G
Guest
I have had two Seagate drives to fail within the past 3 months. I lost quite a bit of data and will look elsewhere for my storage needs. The Goflex 2tb and 3tb are not worth the money in my opinion. Make a backup of your backup.
Actually that name originated when IBM made the Deskstar HDD, before selling the business to Hitachi. Of course, now it's owned by WD.These results are just posted to help push the sales of Hitachi HD's. EVERY Hitachi Hd I ever used has failed on me within a yr. It's a reason those drives were called Deathstars instead of Deskstars.
I totally agree with your assessment. What the failure were and Clifford's statement that knowledge of the operating environment would also be helpful would have rounded out this "research" to the point where it's scientific merit would have been better than what the "story" contains. However, without these crucial pieces of information, this story is, as you say, anecdotal at best.Several years ago we had a thread that stated "heat was a primary destroyed of HDDs. And may I add, that it wasn't as much heat as you'd think it would take to do it.

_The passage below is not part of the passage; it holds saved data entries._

-- ==== Sys2Proof/Machine/Types.lean ====
section
/-!
DEFINITION. The vocabulary that instructions and the state share: causes, keys, the fields of a
lane word, the fields of a clause header, packets, request senders.
-/

namespace Sys2Proof

/-- A group, named by launch handle and `%groupid` (05, R135; 19, R360). -/
structure GKey where
  launch : Nat
  gid : Nat
  deriving DecidableEq, Repr

/-- A parcel, named by launch handle and parcel index (17, R329). -/
structure PKey where
  launch : Nat
  idx : Nat
  deriving DecidableEq, Repr

/-- The named causes of 19, R355. -/
inductive Cause where
  | illEnc | illLane | illOpnd | illHdr | illRnd | illFmt | priv | clauseHaz | divStack | align
  | tileNoalloc | tileShape | qregBad | streamRights | brkpt
  | pfRead | pfWrite | prot | busErr | stashRange | pfFetch | specOvf
  | tkStale | tkForeign | barOvf | qBaddesc
  | nbCycle | nbEdge | stepDiv | stepClosed | launchBad | marginFull | launchNoroom | workCancelled
  | fabTimeout | fabPeerReset | fabUnreach | fredClosed | fredNoslot
  | matFmt
  | user (n : BitVec 6)
  | dbgStop | watch | sliceForced | errCorrected | sealStale | sealPeer | sealShape | trapNested
  | unitErr
  deriving DecidableEq, Repr

/-- The kinds of 19, R354. -/
inductive CauseKind where
  | trap | serviceable | refusal | notice
  deriving DecidableEq, Repr

/-- The access field of a cause word (19, R360). -/
inductive Acc where
  | read | write | fetch | atomic
  deriving DecidableEq, Repr

/-- The fields of a lane word but for its opcode (01, R17). The sources are the raw 14-bit fields of
R19; `Operands` reads them. -/
structure LaneF where
  e : Bool
  rnd : BitVec 3
  sat : Bool
  pinv : Bool
  pk : BitVec 3
  dest : BitVec 8
  srcA : BitVec 14
  srcB : BitVec 14
  srcC : BitVec 14
  ty : BitVec 5
  mod : BitVec 6
  imm : BitVec 16
  deriving DecidableEq, Repr

/-- The fields of a clause header (01, R24). -/
structure Hdr where
  wait : BitVec 12
  av : Bool
  aflag : BitVec 4
  bv : Bool
  bflag : BitVec 4
  lit0 : W32
  lit1 : W32
  deriving DecidableEq, Repr

/-- The atomic operations (05, R125, R126). `fadd` is the f32 add of `latom`. -/
inductive AtomOp where
  | add | swap | cas | min | max | minu | maxu | and | or | xor | fadd
  deriving DecidableEq, Repr

/-- The scopes of 01, R15. -/
inductive Scope where
  | cell | group | core | die | package | fabric
  deriving DecidableEq, Repr

/-- What becomes of a job's counter (20, R386, R389): this package, its keeper, goes on with the commit, of which `copies` mirrors
elsewhere hold C; another keeper writes its value into the copy here; or the copies of a job that has moved are dropped. -/
inductive CtrAct where
  | own (copies : Nat)
  | copy (keeper ctr : Nat)
  | drop (keeper : Nat)
  deriving DecidableEq, Repr

/-- Who sends a mailbox request (22, R410). -/
inductive Sender where
  | fmLd            -- the FM-owned LD
  | mgmt            -- the management port
  | ld (pid : Nat)  -- a partition's own LD
  | rsv (snd : Sender)  -- one of these, with an RSV byte of the header or of the block's head that is not zero (22, R412)
  | arg (snd : Sender)    -- one of these, with an ARG or a count that the command does not list (22, R412)
  | short (snd : Sender)  -- one of these, whose block is shorter than the command needs, or does not fit one datagram (22, R411-R412)
  deriving DecidableEq, Repr

/-- Who sends. -/
def Sender.who : Sender → Sender
  | .rsv x => x.who
  | .arg x => x.who
  | .short x => x.who
  | x => x

/-- An RSV byte of the request's header or head is not zero. -/
def Sender.bad : Sender → Bool
  | .rsv _ => true
  | .arg x => x.bad
  | .short x => x.bad
  | _ => false

/-- The block is shorter than the command needs. -/
def Sender.cutShort : Sender → Bool
  | .rsv x => x.cutShort
  | .arg x => x.cutShort
  | .short _ => true
  | _ => false

/-- The request's ARG, or a count in it, is none that the command lists. -/
def Sender.odd : Sender → Bool
  | .rsv x => x.odd
  | .arg _ => true
  | .short x => x.odd
  | _ => false

/-- A Tamly packet: the header of 14, R287, and its data bytes. -/
structure Packet where
  kind : Nat
  rl : Bool := false
  sus : Bool := false
  vl : Nat := 0
  spkg : Nat
  dpkg : Nat
  sinc : Nat
  dinc : Nat
  tsl : Nat := 0
  seq : Nat := 0
  tag : Nat := 0
  gen : Nat := 0
  hops : Nat := 0
  rowHops : Nat := 0      -- of the hops taken, those in the row and those in the column dimension (log 49)
  colHops : Nat := 0
  loc : Nat := 0
  args : Nat := 0
  zeroOk : Bool := true   -- every field R287 marks zero is zero
  data : List Byte := []
  die : Nat := 0          -- the compute die whose requester table holds the tag
  core : Nat := 0         -- the core and the group that a request comes from, its job and its lane (log 19)
  g : GKey := ⟨0, 0⟩
  job : Nat := 0
  lane : Nat := 0
  acq : Nat := 0          -- when the group made its last acquire at fabric scope (12, R267; log 48)
  deriving DecidableEq, Repr

/-- Where a packet that a router handles comes from (14, R289-R291). -/
inductive HopSrc where
  | port (p : Nat) (pkt : Packet)  -- it arrives on a port from another package
  | own                            -- the oldest packet that entered from this package
  | buffered (n : Nat)             -- the n-th packet waiting in an input buffer
  | relief (n : Nat)               -- the n-th packet of the relief lane
  deriving DecidableEq, Repr

/-- What the router does with it: the adaptive choice of 14, R290. -/
inductive HopDst where
  | port (p : Nat)
  | eject
  | blocked
  deriving DecidableEq, Repr

/-- A compass token as it arrives (14, R292-R294): its epoch, and the package that it is to visit. -/
structure Token where
  epoch : BitVec 8
  dst : Nat
  deriving DecidableEq, Repr

/-- What the reading of a sealed image finds (20, R386, R388): whether the chunks' tags hold, and what other packages' copies of the job's
counter read. -/
structure Opening where
  tagsOk : Bool
  reads : List Nat
  deriving DecidableEq, Repr

/-- The units that report errors (22, R415). -/
inductive UnitId where
  | core (n : Nat)
  | slice (n : Nat)
  | channel (stack pc : Nat)
  /-- A lane of a die-to-die link: the link's width is timing alone. -/
  | lane (die link : Nat)
  /-- A lane of a Tamly port. -/
  | tamly (port lane : Nat)
  deriving DecidableEq, Repr

/-- Plain registers of a partition's register space (22, R411), for REGISTER_WRITE. -/
inductive PReg where
  | bmaddr | bmgo | trapcfg | evbase | evsize | evhead | trcctl | trchead
  | watch (n : Nat)
  | other (offset : Nat)
  deriving DecidableEq, Repr

/-- The operations that the observation of a barrier, ticket or page waits for, and every other
reason a path does not go on (05, R112; 07, R199). -/
inductive Wait where
  | sreg (r : SReg) (peer : Bool)       -- a pending scalar load (R115)
  | flags (m : BitVec 12)               -- waitf (R111)
  | counter (p n : Nat)                 -- waitp (R110)
  | earlier                             -- clauses enqueued earlier (R68, R79, R195)
  | drain                               -- accepted stores, returned loads (R122-R123)
  | fence                               -- the counters that `fence` and what waits as it does drain (R121)
  | ticket (cls n : Nat)                -- no free ticket entry (R131)
  | fetching (slice entry : Nat)        -- a redeem on a FETCHING entry (R133)
  | queueEmpty (n : Nat)                -- qpop of an empty queue (R112)
  | queueFull (n : Nat)
  | elements (n : Nat)                  -- a clause held for queue elements (R144)
  | stashLine (line : Nat)              -- an empty stash line (R158)
  | mappedFill (addr : Nat) (peer : Bool)
  | barrier (off : Nat) (parity : Bool) -- bwait (R175)
  | stepClose (told : Bool)             -- step inside its close: stores not yet accepted, or peers told and not yet heard (R191)
  | stepEntry                           -- step waiting for entry (R195)
  | tag (cell : Nat) (reg : Nat) (step : Nat) (lane : Nat)  -- a neighbour's tag, and the lane that reads it (R188)
  | page (pid page : Nat) (acc : Acc)   -- page-fault wait (R362)
  | queueSlot                           -- the clause queue is full (R75)
  | fenced                              -- an access held by the other path's fence (R121)
  | slice                               -- an access that its slice does not perform yet (R89, R143, R268)
  | written                             -- a publication whose mapped words have been written back (R122, R160)
  | told                                -- a publication that the peers have been told of (R122, R263)
  | join                                -- waiting at a join (R70)
  | otherPath                           -- split and join wait for the other slot (R68)
  | launchSlot                          -- 1,024 live launches (R335)
  | record (lvl h : Nat)                -- waitw (R336)
  | message                             -- a full active-message queue or q3 (R147, R150)
  | reduction                           -- fralloc, frcontrib, frwait (R316)
  | capture                             -- 64 capturable instructions (R358)
  | room                                -- a full counter (R108), q2 (R256), a full context table (R96)
  | cont                                -- contret waits for its page request (R367)
  | retry                               -- a STRICT_SCOPE retry (R268)
  | yield                               -- yield, for one eviction decision (R365)
  | cutHold                             -- stepq while a cut of the job is pending (20, R381)
  deriving DecidableEq, Repr

end Sys2Proof
end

This thread is pointless for one very simply reason, nobody at home likely has a commercial environment the stresses their drives to the levels used as examples in this press release.
But, more importantly, it doesn't say WHY the drives failed.
That relegates it to useless, anecdotal banter.
For example, lets say Seagate's drives failed because the spindle bearings wore out. Let's say that WD's drives, failed because of head contact with the platters.
With that information at hand, at least an attempted appeal could by made to the manufacturers, to shore up the frailties.